Nick withdrew his hand from hers and reached out for a table lamp. “Well, I know I feel better now,” he said. “Are you okay?” he asked, moving around the coffee table to put his arm around Jenn’s shoulders.
“What happened there?” Kirstin whispered.
“I think my aunt was here,” Jenn said. “But it was like she was struggling. I think whoever she was struggling with won out.”
“I hate to say I told you so—” Nick began.
Jenn cut him off. “I know, I know.”
“Do you think something is loose in my apartment now? What was it?”
Jenn shook her head. “I don’t know. Maybe it was the Pumpkin Man himself. But I think he’s gone.”
“I wish we hadn’t done that,” Kirstin said. She had both arms wrapped around her shoulders in a self-hug as she rocked back and forth on the floor. “I don’t think I’ve ever been this scared.”
Jennica broke from Nick’s embrace to hug her. “I know, hon. I’m not feeling really good right now myself.” She choked back a sob and fought to get her emotions under control. Her chest was tight and her legs begged to run. Her entire body wanted to just flee, now, without any more questions or séances or thoughts about death. But that wouldn’t solve anything, she knew. The Pumpkin Man could be anywhere. “Before she left, she at least gave us a clue,” she reminded them.
“What,” Kirstin asked. “Research your family tree?”
“Sort of. Remember, the police said the Perenais family has been in River’s End since the beginning. That house is old. Really old. My aunt came out here and married into the family . . . I know from her journal that she learned her magic from studying things she found in the house. I don’t know that anybody really taught her, because she wrote that my uncle didn’t really want her to get involved in the things the rest of his family had been into. But somehow she found out how to do it. Maybe in those old books, maybe in other things.”
“And how are we going to find out?” Kirstin said. “Your uncle’s family seems to be gone.”
Jenn shrugged. “I still have my aunt Meredith’s journal. There may be more clues in there. And there’s the house itself.”
“I don’t want to go back there,” Kirstin said. “I am never sleeping in that bed again.”
Jenn nodded. The idea of going back didn’t exactly sit well with her either.
“I know,” she said. “But I can’t run away from this. It will follow us—or at least me—wherever I go. I need to act before it’s too late. It all began in that house. Maybe the only way it can be ended is there, too. I don’t know.”
Nick gave Jenn a hug and then looked her in the eyes. “I don’t want to go back there either,” he said, “but I’ll do whatever I can to help you. That thing killed my best friend. And I want you to be safe again.”
Jenn felt tears welling up in her eyes and she struggled not to cry. “Thanks,” she whispered. A tear slipped down her cheek.

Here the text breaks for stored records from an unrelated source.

-- ==== Sys2Proof/Machine/Ops.lean ====
section
/-! DEFINITION. The named operations over the state that every meaning is written with: memory bytes,
one update for each register, emission, the bus answers, rejection, fatal entry and reset, and the
agenda. -/

namespace Sys2Proof.Machine

/-! ### Memory -/

/-- The byte at an address; an unlisted address reads as 0x00. -/
def Memory.read : Memory → Nat → Byte
  | [], _ => 0
  | (k, b) :: m, a => if k = a then b else Memory.read m a

/-- Memory with nothing listed at an address. -/
def Memory.erase (m : Memory) (a : Nat) : Memory := m.filter fun c => c.1 != a

/-- Memory with a byte listed at an address, before the first higher address. -/
def Memory.insert : Memory → Nat → Byte → Memory
  | [], a, b => [(a, b)]
  | (k, c) :: m, a, b => if a < k then (a, b) :: (k, c) :: m else (k, c) :: Memory.insert m a b

/-- Memory after a byte is stored; storing 0x00, which an unlisted address reads as, lists nothing. -/
def Memory.write (m : Memory) (a : Nat) (b : Byte) : Memory :=
  if b = 0 then Memory.erase m a else Memory.insert (Memory.erase m a) a b

/-- The addresses rise from `lo`, stay below 0x400, list no 0x00, and lane 3 holds V alone. -/
def Memory.wfFrom : Nat → Memory → Bool
  | _, [] => true
  | lo, (k, b) :: m => decide (lo ≤ k) && decide (k < 0x400) && b != 0 && (k % 4 != 3 || b == 1) && Memory.wfFrom (k + 1) m

/-- The canonical form of the Frame Buffer's memory. -/
def Memory.wf (m : Memory) : Bool := Memory.wfFrom 0 m

/-! ### One update for each register -/

def State.setFb (s : State) (m : Memory) : State := { s with fb := m }
def State.setReady (s : State) (b : Bool) : State := { s with ready := b }
def State.setSnap (s : State) (v : Vector Byte 768) : State := { s with snap := v }
def State.setVariant (s : State) (v : Variant) : State := { s with variant := v }
def State.setPhase (s : State) (p : Phase) : State := { s with phase := p }
def State.setConn (s : State) (b : Bool) : State := { s with conn := b }
def State.setCmdErr (s : State) (c : CmdErr) : State := { s with cmdErr := c }
def State.setTxcnt (s : State) (n : Fin 768) : State := { s with txcnt := n }
def State.setRxFifo (s : State) (q : List Byte) : State := { s with rxFifo := q }

/-- The effect latch of an accepted EFFECT (R38, R183): EF_VAL <- (hasval ? val : 0). -/
def State.latchEffect (s : State) (code : Byte) (hasval : Bool) (val : Byte) : State :=
  { s with efCode := code, efHasVal := hasval, efVal := if hasval then val else 0 }

/-- `emit(b)`: one byte appended to the TX stream (spec/00_scope.md §6). -/
def State.emit (s : State) (b : Byte) : State := { s with tx := s.tx ++ [b] }

/-- One free value has been drawn. -/
def State.drawn (s : State) : State := { s with draws := s.draws + 1 }

/-! ### Answers of the producer bus -/

/-- Response OKAY with rdata; a write has rdata 0 (R61, R141). -/
def State.okay (s : State) (rdata : Data) : State := { s with busResp := some { err := false, rdata := rdata } }

/-- Response ERR, rdata 0x00000000 (R61, R155). -/
def State.busError (s : State) : State := { s with busResp := some { err := true, rdata := 0 } }

/-- An accepted CMD or CONFIG write ends with CMDERR <- OK (R143) and response OKAY (R141). -/
def State.accept (s : State) : State := (s.setCmdErr .ok).okay 0

/-- `reject(code)`: CMDERR <- code and no other state change; the response is still OKAY (R141, R142). -/
def State.reject (s : State) (code : CmdErr) : State := (s.setCmdErr code).okay 0

/-! ### Taking a fatal error, and the only return from one -/

/-- `raise Fatal(cause, byte)` (R241): fatal entry, the one description every fault source shares. What
saves what: FAULT_PHASE saves the phase, CAUSE and FAULT_BYTE the reason; CONN, TXCNT and the RX FIFO
are cleared; PHASE goes to the variant's fatal sequence. With FATAL = 1 it changes nothing. -/
def State.raiseFatal (s : State) (cause : Cause) (byte : Byte) : State :=
  if s.fatal then s
  else
    { s with
      fatal := true
      cause := cause
      faultByte := byte
      faultPhase := s.phase
      conn := false
      txcnt := 0
      rxFifo := []
      phase := if s.variant = .socket then .fltQ0 else .fltZ }

/-- Reset (R270, R271): "There is no return from a fatal error" but this one (R246). Every piece of
the block's state takes its reset value. The bytes already emitted are with the Device, and the
parameters, the agenda and the draws are not the block's: they stay (assumption log entry 6). -/
def State.resetBlock (s : State) : State :=
  { State.reset with
    tx := s.tx
    rxFifoDepth := s.rxFifoDepth
    busySetPolicy := s.busySetPolicy
    agenda := s.agenda
    draws := s.draws }

/-! ### The agenda -/

/-- The step taken next: the agenda's first entry, or, where it is empty, a free choice (R4). -/
def State.nextEvent (s : State) : Event :=
  match s.agenda with
  | [] => .agent (Config.freeStep s.draws)
  | e :: _ => e

/-- The state in which that step is taken: the entry, or the draw, is used up. -/
def State.afterFetch (s : State) : State :=
  match s.agenda with
  | [] => s.drawn
  | _ :: rest => { s with agenda := rest }

/-- The state with one more entry before the rest of its agenda. -/
def State.withEvent (s : State) (e : Event) : State := { s with agenda := e :: s.agenda }

end Sys2Proof.Machine
end

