-- ==== Sys2Proof/Machine/Run.lean ====
section
/-! DEFINITION. What the machine does with one agenda entry (spec/00_scope.md R4): an entry that
decodes to an instruction runs it; an Engine, Timer or reset step, and a delivered byte that is no
token of spec/30_encoding.md R92, act on the state directly. -/

namespace Sys2Proof.Machine

/-- One step of one agent. -/
def runEvent (e : Event) (s : State) : Host.Outcome State Fault Refusal :=
  match e with
  | .agent (.producer t) => exec (decodeBus t) s
  | .agent .engine => .next (engineStep s)
  | .agent (.device b) => match decodeDevice b with
    | some i => exec i s
    | none => .next (deliver s b)
  | .agent .timer => .next (timeoutStep s)
  | .agent .rst => .next s.resetBlock
  | .token v bytes => match decodeToken v bytes with
    | some i => exec i s
    | none => .fault .notAToken

end Sys2Proof.Machine
end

Kirstin joined in the hug and whispered, “I’ll help, too. You know I will.”
That’s when she lost it. Jenn pictured the board spelling out YOU WILL DIE LIKE YOUR FATHER again, and then she saw Brian’s body in the bed from that morning and Kirstin’s incoherent terror. She remembered her dad’s funeral, which just reminded her how much Nick must hurt right now.
“Thank you, guys,” she said. “I’m so sorry about all of this.”
The sobs took over, and she began to cry harder, her breath hitching as the emotions of the past three months were finally released. Once she started, she couldn’t stop. She couldn’t catch her breath, but still the sadness streamed out. Nick pulled her gently to the couch and sat with her. He held her as she sobbed in a ball against his chest.
Kirstin sat with them for a while and stroked Jenn’s hair. When Jenn’s tears began to slow, she got up and gave Jenn’s shoulder a squeeze. “I’m going to bed,” she said. “I’m falling over.”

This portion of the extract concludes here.